There was no television, and I rarely heard a radio playing. If no fire was lit, then we would be regaled with the faint smell of paraffin from her black cylindrical stove – often with a kettle sat on top. She would have the chimney swept once a year by ‘Old Sace’ the chimney sweep. Everything about Mr. Sace was black, as one might expect from such a tradesman. But, his chosen form of transport for himself, his sacks, rods and brushes, was a bicycle with box sidecar (all black of course)/ He would travel around the estate by this means to wherever he was wanted.

Back to the parlour...

Fig. 17: Wellesley Road C1950. Notable in this shot are the glazed brickwork and ocular windows of the house to the right of the picture, no. 19 Redvers Road, home to Mr. & Mrs. Vanlint. Also, the  'Works' at the end of the road which at that time had not been increased in height. There are two brick built air raid shelters, one each side of the works entrance. Between the Vanlint's house and the terrace of houses where my nan lived was a small block of flats, which were never called anything else but "the flats". There were probably no more than four dwellings in all, with a single main entrance.

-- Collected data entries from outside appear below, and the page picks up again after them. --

@[simp] theorem State.setHsnWin_frame (n : Nat) (w : HsnWin) (s : State) :
    (s.setHsnWin n w).now = s.now ∧ (s.setHsnWin n w).pending = s.pending ∧ (s.setHsnWin n w).regs = s.regs ∧ (s.setHsnWin n
    w).staged = s.staged ∧ (s.setHsnWin n w).flagAt = s.flagAt ∧ (s.setHsnWin n w).rate = s.rate ∧ (s.setHsnWin n w).params =
    s.params ∧ (s.setHsnWin n w).blobs = s.blobs ∧ (s.setHsnWin n w).mem = s.mem ∧ (s.setHsnWin n w).fenced = s.fenced ∧
    (s.setHsnWin n w).fenceEv = s.fenceEv ∧ (s.setHsnWin n w).bus = s.bus ∧ (s.setHsnWin n w).free = s.free ∧ (s.setHsnWin n
    w).mgr = s.mgr ∧ (s.setHsnWin n w).sd = s.sd ∧ (s.setHsnWin n w).leases = s.leases ∧ (s.setHsnWin n w).evr = s.evr ∧
    (s.setHsnWin n w).tsv = s.tsv ∧ (s.setHsnWin n w).sigs = s.sigs ∧ (s.setHsnWin n w).tbs = s.tbs ∧ (s.setHsnWin n w).car =
    s.car ∧ (s.setHsnWin n w).vis = s.vis ∧ (s.setHsnWin n w).cen = s.cen ∧ (s.setHsnWin n w).sol = s.sol ∧ (s.setHsnWin n w).lsw
    = s.lsw ∧ (s.setHsnWin n w).gns = s.gns ∧ (s.setHsnWin n w).ret = s.ret ∧ (s.setHsnWin n w).rtc0 = s.rtc0 ∧ (s.setHsnWin n
    w).banks = s.banks ∧ (s.setHsnWin n w).io = s.io ∧ (s.setHsnWin n w).fus = s.fus ∧ (s.setHsnWin n w).sec = s.sec ∧
    (s.setHsnWin n w).can = s.can ∧ (s.setHsnWin n w).eth = s.eth ∧ (s.setHsnWin n w).flt = s.flt ∧ (s.setHsnWin n w).dsp = s.dsp
    ∧ (s.setHsnWin n w).yul = s.yul ∧ (s.setHsnWin n w).pds = s.pds ∧ (s.setHsnWin n w).thm = s.thm ∧ (∀ h, (s.setHsnWin n w).rd h
    = s.rd h) ∧ (∀ h, (s.setHsnWin n w).on h = s.on h) ∧ (∀ h, (s.setHsnWin n w).rdS h = s.rdS h) ∧ (∀ d, (s.setHsnWin n w).domOn
    d = s.domOn d) ∧ (∀ k, (s.setHsnWin n w).blockOn k = s.blockOn k) ∧ (∀ k, (s.setHsnWin n w).live k = s.live k) ∧ (∀ k,
    (s.setHsnWin n w).isFenced k = s.isFenced k) ∧ (∀ o, (s.setHsnWin n w).ldb o = s.ldb o) :=
  ⟨rfl, rfl, rfl, rfl, rfl, rfl, rfl, rfl, rfl, rfl, rfl, rfl, rfl, rfl, rfl, rfl, rfl, rfl, rfl, rfl, rfl, rfl, rfl, rfl, rfl,
    rfl, rfl, rfl, rfl, rfl, rfl, rfl, rfl, rfl, rfl, rfl, rfl, rfl, rfl, fun _ => rfl, fun _ => rfl, fun _ => rfl, fun _ => rfl,
    fun _ => rfl, fun _ => rfl, fun _ => rfl, fun _ => rfl⟩
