-- ==== Sys2Proof/Laws/Answers.lean ====
section
/-!
SUPPORT. How each command is answered: what its own effect gives is followed by what other blocks do in the same step.
-/
namespace Sys2Proof.Machine
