/-- What a well-formed command's operands are: the instance named exists (Tables 0.3, 0.6, 1.2 and the block chapters), a written
value is a word, a byte a byte. -/
def Statement (i : Instr) : Prop :=
  i.wf = true → match i with
    | .registerWrite _ _ addr size v => addr < 2 ^ 32 ∧ v < 2 ^ 32 ∧ size ≤ 4
    | .blockFaultDetected b inst row groups res => b ≤ 19 ∧ inst < 256 ∧ row.all (fun x => decide (x < 11)) = true ∧ groups <
      256 ∧ res.all (fun x => decide (x < 5)) = true
    | .fence b => b ≤ 19
    | .blockHealthy b => b ≤ 19
    | .powerGoodLost d => d < 14
    | .domainPowerGood d => d < 14
    | .domainPowerFail d => d < 14
    | .edgeAccepted n pin _ => n < 8 ∧ pin < 16
    | .edgeDeadline n => n < 8
    | .failoverReturn n => n < 8
    | .tbiWireBreak pin _ _ => pin < 16
    | .gnssRecordMissing n => n < 8
    | .yulisUpdateMissing n => n < 8
    | .preset n v => n < 8 ∧ v < 2 ^ 32
    | .snap v => v < 2 ^ 32
    | .phaseRead n => n < 8
    | .plausibilityWindow n => n < 8
    | .post p => p < 4
    | .retime p => p < 4
    | .revoke p => p < 4
    | .flush p => p < 4
    | .eventFire bad => bad.all (fun x => decide (x < 256)) = true
    | .carRetrdWrite v => v < 2 ^ 32
    | .windowMaxlen n => n < 16
    | .nlreset mask => mask < 2 ^ 32
    | .moistureAverage cap tg => cap < 2 ^ 16 ∧ s16 tg = true
    | .lossSensorFault c _ => c < 8
    | .plateBridgeFault kind => kind < 4
    | .hsnRingReadWrite ring v => ring < 2 ∧ v < 2 ^ 32
    | .portSynchronised p => p < 3
    | .frameStart p => p < 3
    | .frameEnd p lines => p < 3 ∧ lines.all (fun x => x.all (fun y => decide (y < 4096))) = true
    | .frameTimeout p lines => p < 3 ∧ lines.all (fun x => x.all (fun y => decide (y < 4096))) = true
    | .pixelClockLost p lines => p < 3 ∧ lines.all (fun x => x.all (fun y => decide (y < 4096))) = true
    | .pixelClockReturn p => p < 3
    | .triggerMissed p => p < 3
    | .visRingReadWrite v => v < 2 ^ 32
    | .timerTrigger n => n < 96
    | .swtrig n => n < 96
    | .sampleTimeout n => n < 96
    | .arm k => k < 48
    | .disarm k => k < 48
    | .slotOff n => n < 96
    | .slotMan n => n < 96
    | .slotAuto n => n < 96
    | .resetIntegrator n => n < 96
    | .release n => n < 96
    | .xfbWrite n v => n < 96 ∧ v < 2 ^ 32
    | .actuatorFault _ ch code => ch < 48 ∧ code < 16
    | .cenRingReadWrite v => v < 2 ^ 32
    | .rowclr row => row < 512
    | .solOn n => n < 24
    | .solOff n => n < 24
    | .solClr n _ _ => n < 24
    | .groupClr g => g < 6
    | .isetWrite n v => n < 24 ∧ v < 2 ^ 32
    | .solDutyWrite n duty => n < 24 ∧ duty < 2 ^ 32
    | .peakStart n => n < 24
    | .peakEnd n => n < 24
    | .peakNotReached n _ => n < 24
    | .nozzleCycleStart n => n < 24
    | .nozzleOnEnd n => n < 24
    | .decayEnd n => n < 24
    | .solShort n _ => n < 24
    | .groupShort g _ => g < 6
    | .solOpenLoad n _ => n < 24
    | .solOpenLoadOff n => n < 24
    | .solDriverOvertemp n t => n < 24 ∧ s16 t = true
    | .lswOn n => n < 48
    | .lswOff n => n < 48
    | .lswClr n _ _ => n < 48
    | .lswDutyWrite n duty => n < 48 ∧ duty < 2 ^ 32
    | .pwmPeriodStart n => n < 48
    | .i2tTrip n _ => n < 48
    | .shortTrip n _ => n < 48
    | .inrushEnd n => n < 48
    | .limitTrip n => n < 48
    | .bankUndervoltage b _ => b < 2
    | .bankRecovered b _ => b < 2
    | .bankCurrentHigh b _ => b < 2
    | .junctionOvertemp n tj => n < 48 ∧ s16 tj = true
    | .junctionSensorFail n => n < 48
    | .lswOpenLoad n _ => n < 48
    | .lswOpenLoadOff n _ => n < 48
    | .stuck n _ => n < 48
    | .noton n _ => n < 48
    | .measurementEpoch sats meas _ => sats.all (fun x => decide (x.con < 8)) = true ∧ meas.all (fun x => decide (x.ch <
      184)) = true
    | .signalDetected c => c < 184
    | .phaseLock c => c < 184
    | .pullinTimeout c => c < 184
    | .trackLoss c _ _ => c < 184
    | .reacqTimeout c => c < 184
    | .timeSolution _ _ _ _ week tow ns _ _ _ _ => week < 65536 ∧ tow < 604800 ∧ ns ≤ 1000000000
    | .antennaOpen a _ => a < 2
    | .antennaShort a _ => a < 2
    | .antennaRetry a _ => a < 2
    | .interference band _ => band < 4
    | .gnsRingReadWrite v => v < 2 ^ 32
    | .imuSample k _ w => k < 16 ∧ w.all (fun x => decide (x < 4294967296)) = true
    | .internalSample k => k < 16
    | .push p => p < 4
    | .streamStale k => k < 16
    | .calsnap mask => mask < 2 ^ 32
    | .calreset mask => mask < 2 ^ 32
    | .fusRingReadWrite v => v < 2 ^ 32
    | .canTxReq n b => n < 6 ∧ b < 3
    | .canTxCancel n b => n < 6 ∧ b < 3
    | .canTxArbitration n => n < 6
    | .canTxDone n => n < 6
    | .canTxError n lec _ _ _ => n < 6 ∧ lec < 8
    | .busOffRecovered n => n < 6
    | .recover n => n < 6
    | .canRxFrame n f _ _ => n < 6 ∧ f.wf = true
    | .rxpop n q => n < 6 ∧ q < 2
    | .messageTimeout n f => n < 6 ∧ f < 128
    | .addressClaim n => n < 6
    | .lmtxgo n => n < 6
    | .longMessageEnd n _ _ => n < 6
    | .longMessageRx n _ => n < 6
    | .canRingReadWrite n v => n < 6 ∧ v < 2 ^ 32
    | .ethFrameRx p bytes _ => p < 7 ∧ bytes.all byte = true
    | .linkChange p _ sqi => p < 6 ∧ sqi < 256
    | .ptpSync gm _ => gm.all (fun x => decide (x.port < 7)) = true
    | .ethRingIndexWrite _ v => v < 2 ^ 32
    | .handshakeComplete s _ => s < 64
    | .authenticationFailed s _ => s < 64
    | .connectTimeout s => s < 64
    | .sessionTimeout s => s < 64
    | .backoffEnd s => s < 64
    | .ping s => s < 64
    | .fleetMessageRx s _ _ _ payload => s < 64 ∧ payload.all byte = true
    | .fltRingReadWrite v => v < 2 ^ 32
    | .genkey slot role => slot < 8 ∧ role < 4
    | .csr slot role => slot < 8 ∧ role < 4
    | .erase slot role => slot < 8 ∧ role < 4
    | .readParam path k _ node m => path < 8 ∧ k < 65536 ∧ node.all (fun x => decide (x < 8)) = true ∧ m.data.all byte = true
    | .readeff path k _ node m => path < 8 ∧ k < 65536 ∧ node.all (fun x => decide (x < 8)) = true ∧ m.data.all byte = true
    | .writeParam path k _ node m => path < 8 ∧ k < 65536 ∧ node.all (fun x => decide (x < 8)) = true ∧ m.data.all byte =
      true
    | .commit path k _ node m => path < 8 ∧ k < 65536 ∧ node.all (fun x => decide (x < 8)) = true ∧ m.data.all byte = true
    | .abortGroup path k _ node m => path < 8 ∧ k < 65536 ∧ node.all (fun x => decide (x < 8)) = true ∧ m.data.all byte =
      true
    | .storeParams path k _ node m => path < 8 ∧ k < 65536 ∧ node.all (fun x => decide (x < 8)) = true ∧ m.data.all byte =
      true
    | .info path k _ node m => path < 8 ∧ k < 65536 ∧ node.all (fun x => decide (x < 8)) = true ∧ m.data.all byte = true
    | .restoreDefaults path k _ node m => path < 8 ∧ k < 65536 ∧ node.all (fun x => decide (x < 8)) = true ∧ m.data.all byte
      = true
    | .savedef path k _ node m => path < 8 ∧ k < 65536 ∧ node.all (fun x => decide (x < 8)) = true ∧ m.data.all byte = true
    | .login path k _ node m => path < 8 ∧ k < 65536 ∧ node.all (fun x => decide (x < 8)) = true ∧ m.data.all byte = true
    | .logout path k _ node m => path < 8 ∧ k < 65536 ∧ node.all (fun x => decide (x < 8)) = true ∧ m.data.all byte = true
    | .listParams path k _ node m => path < 8 ∧ k < 65536 ∧ node.all (fun x => decide (x < 8)) = true ∧ m.data.all byte =
      true
    | .unknownOp path k _ node m => path < 8 ∧ k < 65536 ∧ node.all (fun x => decide (x < 8)) = true ∧ m.data.all byte = true
    | .clockFault c => c < 16
    | .eccError who _ addr _ => who < 64 ∧ addr < 2 ^ 32
    | .wdkick k v => k < 4 ∧ v < 2 ^ 32
    | .watchdogExpiry k => k < 4
    | .attach v => v < 2 ^ 32
    | .ssreq v => v < 2 ^ 32
    | .rstreq v => v < 2 ^ 32
    | .supervisorResetCommand v role => v < 2 ^ 32 ∧ role < 4
    | .coldStartCommand v role => v < 2 ^ 32 ∧ role < 4
    | .orphanExpiry g => g < 8
    | .leaseRequest r h => r < 5 ∧ h ≤ 19
    | .leaseReturn r h _ => r < 5 ∧ h ≤ 19
    | .leaseExpiry r => r < 5
    | .leaseRevoke r cause party => r < 5 ∧ cause < 6 ∧ party.all (fun x => decide (x ≤ 19)) = true
    | .rollbackComplete r => r < 5
    | .bootok key => key < 2 ^ 32
    | .sleep key => key < 2 ^ 32
    | .housekeepingRound r => r.temps.length = 23 ∧ r.fans.length = 4
    | .hack v => v < 2 ^ 32
    | .kickTimeout f _ => f < 4
    | .fanRunning f _ => f < 4
    | .tachSilence f _ => f < 4
    | .tachlossCurrent f _ _ => f < 4
    | .retryWaitEnd f => f < 4
    | .fanShort f _ => f < 4
    | .fanClr f => f < 4
    | .update mask => mask < 2 ^ 32
    | .clean mask => mask < 2 ^ 32
    | .cancel mask => mask < 2 ^ 32
    | .eventEmit code ps => code < 2 ^ 16 ∧ ps.all w32 = true
    | .rdidx i => i < 2 ^ 32
    | .logClear key role => key < 2 ^ 32 ∧ role < 4
    | .hevgo v => v < 2 ^ 32
    | .frameArrival frame => frame.all byte = true
    | .frameReturn frame => frame.all byte = true
    | .txswap v => v < 2 ^ 32
    | .strapChange v => v < 16
    | .dqset v => v < 2 ^ 32
    | .dqclr v => v < 2 ^ 32
    | .dqTrip n _ => n < 16
    | .supplyLimit b _ _ => b < 10
    | .supplyRetry b _ _ => b < 10
    | .analogFlag n _ => n < 16
    | .diLevelChange n _ _ => n < 32
    | .sampleConversion c x => c < 9 ∧ s16 x = true
    | .syncError p _ => p < 3
    | .triggerPulseEnd p => p < 3
    | .timePulseEnd p => p < 2
    | .pwmOnTimeEnd n => n < 48
    | .canRxError n lec _ => n < 6 ∧ lec < 8
    | _ => True
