-- ==== Sys2Proof/Tests/Slice0.lean ====
section
/-!
SUPPORT. Tests. The expected results come from the spec: the rule or the worked example is named at each. First the smoke test of
well-formedness, then single commands and operations, then for each statement of Certificates/Slice0/Obligations.lean states and
operands that meet its hypotheses.
-/
open Sys2Proof Sys2Proof.Machine
set_option maxRecDepth 10000

/-- A state with every domain on, one second after AON came up, in which some fields have the given values. -/
def wOn (l : List (Fld × Nat)) : State :=
  l.foldl (fun (s : State) e => s.wr e.1 e.2) <| State.wr TSV_STAT_SLEVEL 0 <| State.wr TSV_STAT_GRPSS 0 { State.reset with now := 1000000000, mgr := { State.reset.mgr with on := 16383 } }

/-- The state that a command answers. -/
def Sys2Proof.Machine.State.outOf (s : State) (c : Instr) : State := match exec c s with | .next t => t | _ => s

theorem Sys2Proof.Machine.State.exec_outOf (s : State) (c : Instr) (h : ∃ t, exec c s = .next t) : exec c s = .next (s.outOf c) := by
  obtain ⟨t, h⟩ := h
  simp [State.outOf, h]

/-! ## Ill-formed commands, one for each check of WellFormed.lean -/

theorem test_ill_formed_0 : ([
    .registerWrite .host .read (2 ^ 32) 0 0, .registerWrite .host .read 0 0 (2 ^ 32), .registerWrite .host .read 0 5 0,
    .blockFaultDetected 20 0 none 0 none, .blockFaultDetected 0 256 none 0 none, .blockFaultDetected 0 0 (some 11) 0 none,
    .blockFaultDetected 0 0 none 256 none, .blockFaultDetected 0 0 none 0 (some 5), .fence 20, .blockHealthy 20,
    .powerGoodLost 14, .domainPowerGood 14, .domainPowerFail 14, .edgeAccepted 8 0 false, .edgeAccepted 0 16 false,
    .edgeDeadline 8, .failoverReturn 8, .tbiWireBreak 16 false 0, .gnssRecordMissing 8, .yulisUpdateMissing 8, .preset 8 0,
    .preset 0 (2 ^ 32), .snap (2 ^ 32), .phaseRead 8] : List Instr).all (fun i => !i.wf) = true := by decide

theorem test_ill_formed_1 : ([
    .plausibilityWindow 8, .post 4, .retime 4, .revoke 4, .flush 4, .eventFire [256], .carRetrdWrite (2 ^ 32),
    .windowMaxlen 16, .nlreset (2 ^ 32), .moistureAverage (2 ^ 16) 0, .moistureAverage 0 32768, .lossSensorFault 8 0,
    .plateBridgeFault 4, .hsnRingReadWrite 2 0, .hsnRingReadWrite 0 (2 ^ 32), .portSynchronised 3, .frameStart 3,
    .frameEnd 3 [], .frameEnd 0 [[4096]], .frameTimeout 3 [], .frameTimeout 0 [[4096]], .pixelClockLost 3 [],
    .pixelClockLost 0 [[4096]], .pixelClockReturn 3] : List Instr).all (fun i => !i.wf) = true := by decide

theorem test_ill_formed_2 : ([
    .triggerMissed 3, .visRingReadWrite (2 ^ 32), .timerTrigger 96, .swtrig 96, .sampleTimeout 96, .arm 48, .disarm 48,
    .slotOff 96, .slotMan 96, .slotAuto 96, .resetIntegrator 96, .release 96, .xfbWrite 96 0, .xfbWrite 0 (2 ^ 32),
    .actuatorFault false 48 0, .actuatorFault false 0 16, .cenRingReadWrite (2 ^ 32), .rowclr 512, .solOn 24, .solOff 24,
    .solClr 24 false false, .groupClr 6, .isetWrite 24 0, .isetWrite 0 (2 ^ 32)] : List Instr).all (fun i => !i.wf) = true := by decide

theorem test_ill_formed_3 : ([
    .solDutyWrite 24 0, .solDutyWrite 0 (2 ^ 32), .peakStart 24, .peakEnd 24, .peakNotReached 24 0, .nozzleCycleStart 24,
    .nozzleOnEnd 24, .decayEnd 24, .solShort 24 0, .groupShort 6 0, .solOpenLoad 24 0, .solOpenLoadOff 24,
    .solDriverOvertemp 24 0, .solDriverOvertemp 0 32768, .lswOn 48, .lswOff 48, .lswClr 48 false false, .lswDutyWrite 48 0,
    .lswDutyWrite 0 (2 ^ 32), .pwmPeriodStart 48, .i2tTrip 48 0, .shortTrip 48 0, .inrushEnd 48, .limitTrip 48] : List Instr).all (fun i => !i.wf) = true := by decide

theorem test_ill_formed_4 : ([
    .bankUndervoltage 2 0, .bankRecovered 2 0, .bankCurrentHigh 2 0, .junctionOvertemp 48 0, .junctionOvertemp 0 32768,
    .junctionSensorFail 48, .lswOpenLoad 48 0, .lswOpenLoadOff 48 0, .stuck 48 0, .noton 48 0, .signalDetected 184,
    .phaseLock 184, .pullinTimeout 184, .trackLoss 184 0 0, .reacqTimeout 184, .timeSolution 0 0 0 0 65536 0 0 0 0 0 0,
    .timeSolution 0 0 0 0 0 604800 0 0 0 0 0, .timeSolution 0 0 0 0 0 0 1000000001 0 0 0 0, .antennaOpen 2 0,
    .antennaShort 2 0, .antennaRetry 2 0, .interference 4 false, .gnsRingReadWrite (2 ^ 32), .imuSample 16 false []] : List Instr).all (fun i => !i.wf) = true := by decide

theorem test_ill_formed_5 : ([
    .imuSample 0 false [4294967296], .internalSample 16, .push 4, .streamStale 16, .calsnap (2 ^ 32), .calreset (2 ^ 32),
    .fusRingReadWrite (2 ^ 32), .canTxReq 6 0, .canTxReq 0 3, .canTxCancel 6 0, .canTxCancel 0 3, .canTxArbitration 6,
    .canTxDone 6, .canTxError 6 0 false false 0, .canTxError 0 8 false false 0, .busOffRecovered 6, .recover 6,
    .canRxFrame 6 {} false 0, .rxpop 6 0, .rxpop 0 2, .messageTimeout 6 0, .messageTimeout 0 128, .addressClaim 6, .lmtxgo 6] : List Instr).all (fun i => !i.wf) = true := by decide

theorem test_ill_formed_6 : ([
    .longMessageEnd 6 false 0, .longMessageRx 6 (.aborted 0 0 0), .canRingReadWrite 6 0, .canRingReadWrite 0 (2 ^ 32),
    .ethFrameRx 7 [] false, .ethFrameRx 0 [256] false, .linkChange 6 false 0, .linkChange 0 false 256,
    .ethRingIndexWrite false (2 ^ 32), .handshakeComplete 64 ⟨0, 0, 0, 0, 0, false, false, false⟩,
    .authenticationFailed 64 0, .connectTimeout 64, .sessionTimeout 64, .backoffEnd 64, .ping 64,
    .fleetMessageRx 64 0 0 0 [], .fleetMessageRx 0 0 0 0 [256], .fltRingReadWrite (2 ^ 32), .genkey 8 0, .genkey 0 4,
    .csr 8 0, .csr 0 4, .erase 8 0, .erase 0 4] : List Instr).all (fun i => !i.wf) = true := by decide
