-- ==== Sys2Proof/Decode.lean ====
section
/-! DEFINITION. The command that a word spells. The command table gives no row any bits, so no word spells one; the tile
instruction words of Table 02.3 are decoded in Machine/TileDecode.lean. -/

namespace Sys2Proof

/-- The table gives no row bits: no word spells a command. -/
def decodeTableWord (_nbits _w : Nat) : Option Instr := none

end Sys2Proof
end

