-- ==== Sys2Proof/Machine/Fields.lean ====
section
/-! DEFINITION. The fields of the register maps by name: the offset of the register (of copy 0) in its space, the
lowest bit and the width. Tile offsets carry the block in bits 13:12. -/

namespace Sys2Proof.Machine

/-- A register field: register offset, lowest bit, width. -/
structure Fld where
  off : Nat
  lo : Nat
  w : Nat
  deriving DecidableEq, Repr

/-- The field in the copy of its register `d` bytes further. -/
def Fld.at (f : Fld) (d : Nat) : Fld := { f with off := f.off + d }

namespace F
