-- ==== Sys2Proof/Machine/Sparse.lean ====
section
/-! DEFINITION. Sparse maps with a default: the one canonical form of every memory and table of the model.
A map lists (key, value) pairs in strictly rising order of key and lists no value equal to what an unlisted key reads
as, so equal maps are equal data. -/

namespace Sys2Proof.Machine

/-- The value at key `k`: the listed one, else the default `d k`. -/
def Sparse.get {α : Type} (d : Nat → α) : List (Nat × α) → Nat → α
  | [], k => d k
  | (j, v) :: r, k => if j = k then v else Sparse.get d r k

/-- The pair put into its place among rising keys. -/
def Sparse.insert {α : Type} (k : Nat) (v : α) : List (Nat × α) → List (Nat × α)
  | [] => [(k, v)]
  | (j, w) :: r => if k < j then (k, v) :: (j, w) :: r else (j, w) :: Sparse.insert k v r

/-- The map without the keys that `p` holds of. -/
def Sparse.drop {α : Type} (p : Nat → Bool) (m : List (Nat × α)) : List (Nat × α) :=
  m.filter fun e => !p e.1

/-- The map with `v` at `k`; the default value is not listed. -/
def Sparse.set {α : Type} [DecidableEq α] (d : Nat → α) (m : List (Nat × α)) (k : Nat) (v : α) :
    List (Nat × α) :=
  let r := Sparse.drop (fun j => decide (j = k)) m
  if v = d k then r else Sparse.insert k v r

/-- The canonical form. -/
def Sparse.wf {α : Type} [DecidableEq α] (d : Nat → α) : List (Nat × α) → Bool
  | [] => true
  | (k, v) :: r => (match r with | [] => true | e :: _ => decide (k < e.1)) && decide (v ≠ d k) && Sparse.wf d r

/-! ### Byte memories: an unlisted byte reads as 0 -/

/-- One byte. -/
def Mem.read (m : List Host.Cell) (a : Nat) : Byte := Sparse.get (fun _ => 0) m a

/-- The cells that hold a byte string at `a`. -/
def Mem.cells : Nat → List Byte → List Host.Cell
  | _, [] => []
  | a, b :: r => if b = 0 then Mem.cells (a + 1) r else (a, b) :: Mem.cells (a + 1) r

/-- The memory with the bytes `bs` at `a`, `a + 1`, …; every other byte as before. -/
def Mem.write (m : List Host.Cell) (a : Nat) (bs : List Byte) : List Host.Cell :=
  m.filter (fun c => decide (c.1 < a)) ++ Mem.cells a bs ++
    m.filter (fun c => decide (a + bs.length ≤ c.1))

/-- `n` bytes from `a` up. -/
def Mem.bytes (m : List Host.Cell) (a n : Nat) : List Byte :=
  let w := m.filter fun c => decide (a ≤ c.1) && decide (c.1 < a + n)
  (List.range n).map fun i => Mem.read w (a + i)

/-- The canonical form of a byte memory. -/
def Mem.wf (m : List Host.Cell) : Bool := Sparse.wf (fun _ => (0 : Byte)) m

/-- The number that bytes spell, byte 0 least significant (R7). -/
def ofBytes (bs : List Byte) : Nat := bs.foldr (fun b acc => b.toNat + 256 * acc) 0

/-- The `n` low bytes of a number, least significant first (R7). -/
def toBytes (n v : Nat) : List Byte :=
  (List.range n).map fun i => BitVec.ofNat 8 (v >>> (8 * i))

/-- A memory without the bytes at addresses from `a` below `a + n`, which so read as 0. -/
def Mem.clear (m : List Host.Cell) (a n : Nat) : List Host.Cell :=
  m.filter fun c => decide (c.1 < a) || decide (a + n ≤ c.1)

end Sys2Proof.Machine
end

Pictured are Derek Reynolds (right) and neighbour Lenny Jacobs (left), his arm bandaged because he'd recently fallen in to the fire.

On the mantelpiece was a clock in a cylinder of glass with a domed top. The dial was surrounded by gilt or gold (I know not which) and stood on golden columns. From the base of the dial hung a slim strip of metal that held at the bottom four brass balls that turned slowly one way until stopping to turn back – a 400 day semi-rotating pendulum clock. In addition to this time-piece, there were not one, but two cuckoo clocks. One was set a few minutes ahead of the other, and the one that began to strike first had the governor missing so that it ran through the hours at breakneck speed. This had the effect of drawing attention to the hour, which minutes later could be listened to attentively by the better regulated action of the second clock so as to hear precisely the number struck. As a little boy, it was yet another wonder of delight to be waited for and watched.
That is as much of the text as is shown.